*YOUR INSTRUCTIONS*. Render every entry exactly as it appears.

*** Opening DATA FOR THIS EXERCISE ***

-- ==== Sys2Proof/Machine/Rails.lean ====
section
/-! DEFINITION. The rail controllers: ceilings, starts, limits, stops, phases, temperature, sync, spread and telemetry (R329 to R354). -/

namespace Sys2Proof.Machine

/-- A status field that the Keeper refreshes (R215). -/
def State.put (id : Nat) (w : Word) (s : State) : State := { s with status := SMap.put 0 id w s.status }

/-- The setpoint of a row in force. -/
def setpoint (s : State) (r row : Nat) : Rat := s.cfg.active.setpoint r row

/-- The effective slew σ in V/ms (R338). -/
def slew (s : State) (r : Nat) : Rat :=
  let v := s.ratv 0x07 r 2
  if r % 3 = 2 then (if v < 60 then v else 60) else v

/-- Setpoint `row` of the table that the RAIL logic works with (R338). -/
def Rail.setpoint (q : Rail) (row : Nat) : Rat := q.table.getD row 0
/-- The eight setpoints in force. -/
def setpoints (s : State) (r : Nat) : List Rat := (List.range 8).map (setpoint s r)

/-- A value moved toward a goal by at most `by_`. -/
def approach (x goal by_ : Rat) : Rat := if x < goal then min goal (x + by_) else max goal (x - by_)

/-! ### Ceilings (R335, R336) -/

/-- A row that has stood on the pins for `us` microseconds is taken by a filter of Table 13.3 whose time in microseconds is `up` to `up` + 100
for a higher row and `down` to `down` + 100 for a lower one. -/
def rselTaken (up down old row us : Nat) (s : State) : Bool × State :=
  if row = old then (false, s) else s.filtered (if old < row then up else down) ((if old < row then up else down) + 100) us

def execRselFilterRail (row us : Nat) (s : State) : Out State :=
  if s.power.seqDone then
    let p := rselTaken 500 1500 s.misc.rselRail (min row 7) us s
    .next (if p.1 then
      forUnits 12 (fun r t => ceilingChanged r (cEffRail s r) t) { p.2 with misc := { p.2.misc with rselRail := min row 7 } }
    else p.2)
  else .next s

def execRselFilterDsp (row us : Nat) (s : State) : Out State :=
  if s.media.locked then
    let p := rselTaken 1000 1000 s.misc.rselDsp (min row 7) us s
    .next (if p.1 then { p.2 with misc := { p.2.misc with rselDsp := min row 7 } } else p.2)
  else .next s

/-- The handshake register of Table 1.5: ceiling terms and the measured rail voltage. -/
def execCeilingTermsRefresh (rc : Nat) (vRail : Rat) (s : State) : Out State :=
  if s.media.locked then
    .next (s.modRail rc fun q => { q with dFaultDsp := q.dFaultRail, dTempDsp := q.dTempRail, vRail := vRail })
  else .next s

/-- The RAIL logic takes a new c_keeper. -/
def keepRail (rc row : Nat) (s : State) : State :=
  ceilingChanged rc (cEffRail s rc) (s.modRail rc fun q => { q with cKeepRail := row })

/-- A new c_keeper (R336): the DSP first when lower, the RAIL logic first when higher. The fallback holds it down (R304). -/
def execKeeperCeilingWrite (rc row : Nat) (s : State) : Out State :=
  if s.keeper.serving && !s.keeper.halted then
    let cap := if groupFallback s rc then (fallbackRow? s.cfg.active rc).getD 7 else 7
    let goal := min row cap
    let old := (s.rail rc).cKeepGoal
    let s1 := s.modRail rc fun q => { q with cKeepGoal := goal, secondDue := goal != old || q.secondDue }
    if goal < old then .next (s1.modRail rc fun q => { q with cKeepDsp := goal })
    else if old < goal then .next (keepRail rc goal s1)
    else .next s1
  else .next s

/-- The other side takes the new c_keeper 2 ms later (R336): a write of the Keeper (R36). -/
def execCKeeperSecondWrite (rc : Nat) (s : State) : Out State :=
  let q := s.rail rc
  if q.secondDue && !s.keeper.halted then
    let s1 := s.modRail rc fun q => { q with secondDue := false, cKeepDsp := q.cKeepGoal }
    .next (keepRail rc q.cKeepGoal s1)
  else .next s

/-- What the reference heads for: its target, or row 0 once every fed channel of a requested stop is in OFF or FAULT (R345). -/
def refGoal (s : State) (r : Nat) (q : Rail) : Rat := if q.stopReq && fedStopped s r then min q.ref (q.setpoint 0) else q.target

/-- How fast it moves in V/ms: in a straight line from V_pre to V_t0 over t_r during a rising soft start, else at σ (R338, R342). -/
def refRate (s : State) (r : Nat) (q : Rail) : Rat := if q.state = .softStart ∧ q.rising then q.setpoint 0 / q.cyc.softMs else slew s r

/-- One block of a reference. -/
def moveRef (s : State) (r : Nat) (q : Rail) : Rail :=
  if q.state.gatesOn then { q with ref := approach q.ref (refGoal s r q) (refRate s r q / 12) } else q

/-- The selection R(k) is applied (R338): the reference, which moves with every block, now heads for the new target. The setpoints come with the
selection. Without the CD link selections are ignored (R345). -/
def execRailSelectionApply (rc : Nat) (s : State) : Out State :=
  let q := s.rail rc
  if q.state == .regulating then
    let on := (s.dsd (rc / 3)).linked
    let row := if on then min q.sent (cEffRail s rc) else q.row
    .next (s.modRail rc fun q =>
      let t := if on then { q with table := q.sentTable } else q
      { t with row := row, target := t.setpoint row })
  else .next s

/-! ### Starts (R340 to R343) -/

/-- It is the controller's turn on its DSD: no controller before it is due or on its way to REGULATING (R340). -/
def railTurn (s : State) (r : Nat) : Bool :=
  (List.range (r % 3)).all fun i =>
    let q := s.rail (r / 3 * 3 + i)
    !(s.flag 0x07 (r / 3 * 3 + i) 0 && (q.due || q.state == .check || q.state == .softStart))

/-- The Keeper may start the controller. -/
def railMayStart (s : State) (r : Nat) : Bool :=
  s.flag 0x07 r 0 && s.keeper.dev == .run && !s.keeper.halted && (s.dsd (r / 3)).released && (s.dsd (r / 3)).linked && railTurn s r

/-- The phase offset of a phase in degrees (R350). -/
def phaseDeg (r : Nat) (phaseB : Bool) : Nat := (15 * r + if phaseB then 180 else 0) % 360

/-- Whether `rail.fsw_khz` is within ±25 % of RSYNC (R351). -/
def syncFits (s : State) (r : Nat) (hz : Rat) : Bool :=
  let f := 1000 * s.ratv 0x07 r 1
  decide (hz * 3 / 4 ≤ f) && decide (f ≤ hz * 5 / 4)

/-- The own frequency of a controller in Hz (R350): s is 0 while `rail.spread_pct` is 0 (R352). -/
def ownHz (s : State) (r : Nat) : Rat :=
  1000 * s.ratv 0x07 r 1 * (1 + if s.ratv 0x07 r 3 = 0 then 0 else (s.rail r).spread)

/-- f_ref in Hz (R350, R351): on acquisition and on loss it moves in a straight line over 200 µs. -/
def fRef (s : State) (r : Nat) : Rat :=
  let q := s.rail r
  let goal := if q.sync = 1 ∨ q.sync = 2 then s.misc.rsyncHz else ownHz s r
  if q.sync = 1 ∨ q.sync = 3 then q.cyc.fFrom + (goal - q.cyc.fFrom) * (min 200 q.cyc.moveUs) / 200 else goal

/-- A move of f_ref begins, on a controller that switches; another is at its goal. -/
def moveFreq (r : Nat) (moving there : Nat) (s : State) : State :=
  let f := fRef s r
  s.modRail r fun q =>
    if q.state.gatesOn then { q with sync := moving, cyc := { q.cyc with fFrom := f, moveUs := 0 } } else { q with sync := there }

*** Closing DATA FOR THIS EXERCISE ***

*TASK OUTPUT*.
-- ==== Sys2Proof/Machine/Rails.lean ====
section
/-! DEFINITION. The rail controllers: ceilings, starts, limits, stops, phases, temperature, sync, spread and telemetry (R329 to R354). -/

namespace Sys2Proof.Machine

/-- A status field that the Keeper refreshes (R215). -/
def State.put (id : Nat) (w : Word) (s : State) : State := { s with status := SMap.put 0 id w s.status }

/-- The setpoint of a row in force. -/
def setpoint (s : State) (r row : Nat) : Rat := s.cfg.active.setpoint r row

/-- The effective slew σ in V/ms (R338). -/
def slew (s : State) (r : Nat) : Rat :=
  let v := s.ratv 0x07 r 2
  if r % 3 = 2 then (if v < 60 then v else 60) else v

/-- Setpoint `row` of the table that the RAIL logic works with (R338). -/
def Rail.setpoint (q : Rail) (row : Nat) : Rat := q.table.getD row 0
/-- The eight setpoints in force. -/
def setpoints (s : State) (r : Nat) : List Rat := (List.range 8).map (setpoint s r)

/-- A value moved toward a goal by at most `by_`. -/
def approach (x goal by_ : Rat) : Rat := if x < goal then min goal (x + by_) else max goal (x - by_)

/-! ### Ceilings (R335, R336) -/

/-- A row that has stood on the pins for `us` microseconds is taken by a filter of Table 13.3 whose time in microseconds is `up` to `up` + 100
for a higher row and `down` to `down` + 100 for a lower one. -/
def rselTaken (up down old row us : Nat) (s : State) : Bool × State :=
  if row = old then (false, s) else s.filtered (if old < row then up else down) ((if old < row then up else down) + 100) us

def execRselFilterRail (row us : Nat) (s : State) : Out State :=
  if s.power.seqDone then
    let p := rselTaken 500 1500 s.misc.rselRail (min row 7) us s
    .next (if p.1 then
      forUnits 12 (fun r t => ceilingChanged r (cEffRail s r) t) { p.2 with misc := { p.2.misc with rselRail := min row 7 } }
    else p.2)
  else .next s

def execRselFilterDsp (row us : Nat) (s : State) : Out State :=
  if s.media.locked then
    let p := rselTaken 1000 1000 s.misc.rselDsp (min row 7) us s
    .next (if p.1 then { p.2 with misc := { p.2.misc with rselDsp := min row 7 } } else p.2)
  else .next s

/-- The handshake register of Table 1.5: ceiling terms and the measured rail voltage. -/
def execCeilingTermsRefresh (rc : Nat) (vRail : Rat) (s : State) : Out State :=
  if s.media.locked then
    .next (s.modRail rc fun q => { q with dFaultDsp := q.dFaultRail, dTempDsp := q.dTempRail, vRail := vRail })
  else .next s

/-- The RAIL logic takes a new c_keeper. -/
def keepRail (rc row : Nat) (s : State) : State :=
  ceilingChanged rc (cEffRail s rc) (s.modRail rc fun q => { q with cKeepRail := row })

/-- A new c_keeper (R336): the DSP first when lower, the RAIL logic first when higher. The fallback holds it down (R304). -/
def execKeeperCeilingWrite (rc row : Nat) (s : State) : Out State :=
  if s.keeper.serving && !s.keeper.halted then
    let cap := if groupFallback s rc then (fallbackRow? s.cfg.active rc).getD 7 else 7
    let goal := min row cap
    let old := (s.rail rc).cKeepGoal
    let s1 := s.modRail rc fun q => { q with cKeepGoal := goal, secondDue := goal != old || q.secondDue }
    if goal < old then .next (s1.modRail rc fun q => { q with cKeepDsp := goal })
    else if old < goal then .next (keepRail rc goal s1)
    else .next s1
  else .next s

/-- The other side takes the new c_keeper 2 ms later (R336): a write of the Keeper (R36). -/
def execCKeeperSecondWrite (rc : Nat) (s : State) : Out State :=
  let q := s.rail rc
  if q.secondDue && !s.keeper.halted then
    let s1 := s.modRail rc fun q => { q with secondDue := false, cKeepDsp := q.cKeepGoal }
    .next (keepRail rc q.cKeepGoal s1)
  else .next s

/-- What the reference heads for: its target, or row 0 once every fed channel of a requested stop is in OFF or FAULT (R345). -/
def refGoal (s : State) (r : Nat) (q : Rail) : Rat := if q.stopReq && fedStopped s r then min q.ref (q.setpoint 0) else q.target

/-- How fast it moves in V/ms: in a straight line from V_pre to V_t0 over t_r during a rising soft start, else at σ (R338, R342). -/
def refRate (s : State) (r : Nat) (q : Rail) : Rat := if q.state = .softStart ∧ q.rising then q.setpoint 0 / q.cyc.softMs else slew s r

/-- One block of a reference. -/
def moveRef (s : State) (r : Nat) (q : Rail) : Rail :=
  if q.state.gatesOn then { q with ref := approach q.ref (refGoal s r q) (refRate s r q / 12) } else q

/-- The selection R(k) is applied (R338): the reference, which moves with every block, now heads for the new target. The setpoints come with the
selection. Without the CD link selections are ignored (R345). -/
def execRailSelectionApply (rc : Nat) (s : State) : Out State :=
  let q := s.rail rc
  if q.state == .regulating then
    let on := (s.dsd (rc / 3)).linked
    let row := if on then min q.sent (cEffRail s rc) else q.row
    .next (s.modRail rc fun q =>
      let t := if on then { q with table := q.sentTable } else q
      { t with row := row, target := t.setpoint row })
  else .next s

/-! ### Starts (R340 to R343) -/

/-- It is the controller's turn on its DSD: no controller before it is due or on its way to REGULATING (R340). -/
def railTurn (s : State) (r : Nat) : Bool :=
  (List.range (r % 3)).all fun i =>
    let q := s.rail (r / 3 * 3 + i)
    !(s.flag 0x07 (r / 3 * 3 + i) 0 && (q.due || q.state == .check || q.state == .softStart))

/-- The Keeper may start the controller. -/
def railMayStart (s : State) (r : Nat) : Bool :=
  s.flag 0x07 r 0 && s.keeper.dev == .run && !s.keeper.halted && (s.dsd (r / 3)).released && (s.dsd (r / 3)).linked && railTurn s r

/-- The phase offset of a phase in degrees (R350). -/
def phaseDeg (r : Nat) (phaseB : Bool) : Nat := (15 * r + if phaseB then 180 else 0) % 360

/-- Whether `rail.fsw_khz` is within ±25 % of RSYNC (R351). -/
def syncFits (s : State) (r : Nat) (hz : Rat) : Bool :=
  let f := 1000 * s.ratv 0x07 r 1
  decide (hz * 3 / 4 ≤ f) && decide (f ≤ hz * 5 / 4)

/-- The own frequency of a controller in Hz (R350): s is 0 while `rail.spread_pct` is 0 (R352). -/
def ownHz (s : State) (r : Nat) : Rat :=
  1000 * s.ratv 0x07 r 1 * (1 + if s.ratv 0x07 r 3 = 0 then 0 else (s.rail r).spread)

/-- f_ref in Hz (R350, R351): on acquisition and on loss it moves in a straight line over 200 µs. -/
def fRef (s : State) (r : Nat) : Rat :=
  let q := s.rail r
  let goal := if q.sync = 1 ∨ q.sync = 2 then s.misc.rsyncHz else ownHz s r
  if q.sync = 1 ∨ q.sync = 3 then q.cyc.fFrom + (goal - q.cyc.fFrom) * (min 200 q.cyc.moveUs) / 200 else goal

/-- A move of f_ref begins, on a controller that switches; another is at its goal. -/
def moveFreq (r : Nat) (moving there : Nat) (s : State) : State :=
  let f := fRef s r
  s.modRail r fun q =>
    if q.state.gatesOn then { q with sync := moving, cyc := { q.cyc with fFrom := f, moveUs := 0 } } else { q with sync := there }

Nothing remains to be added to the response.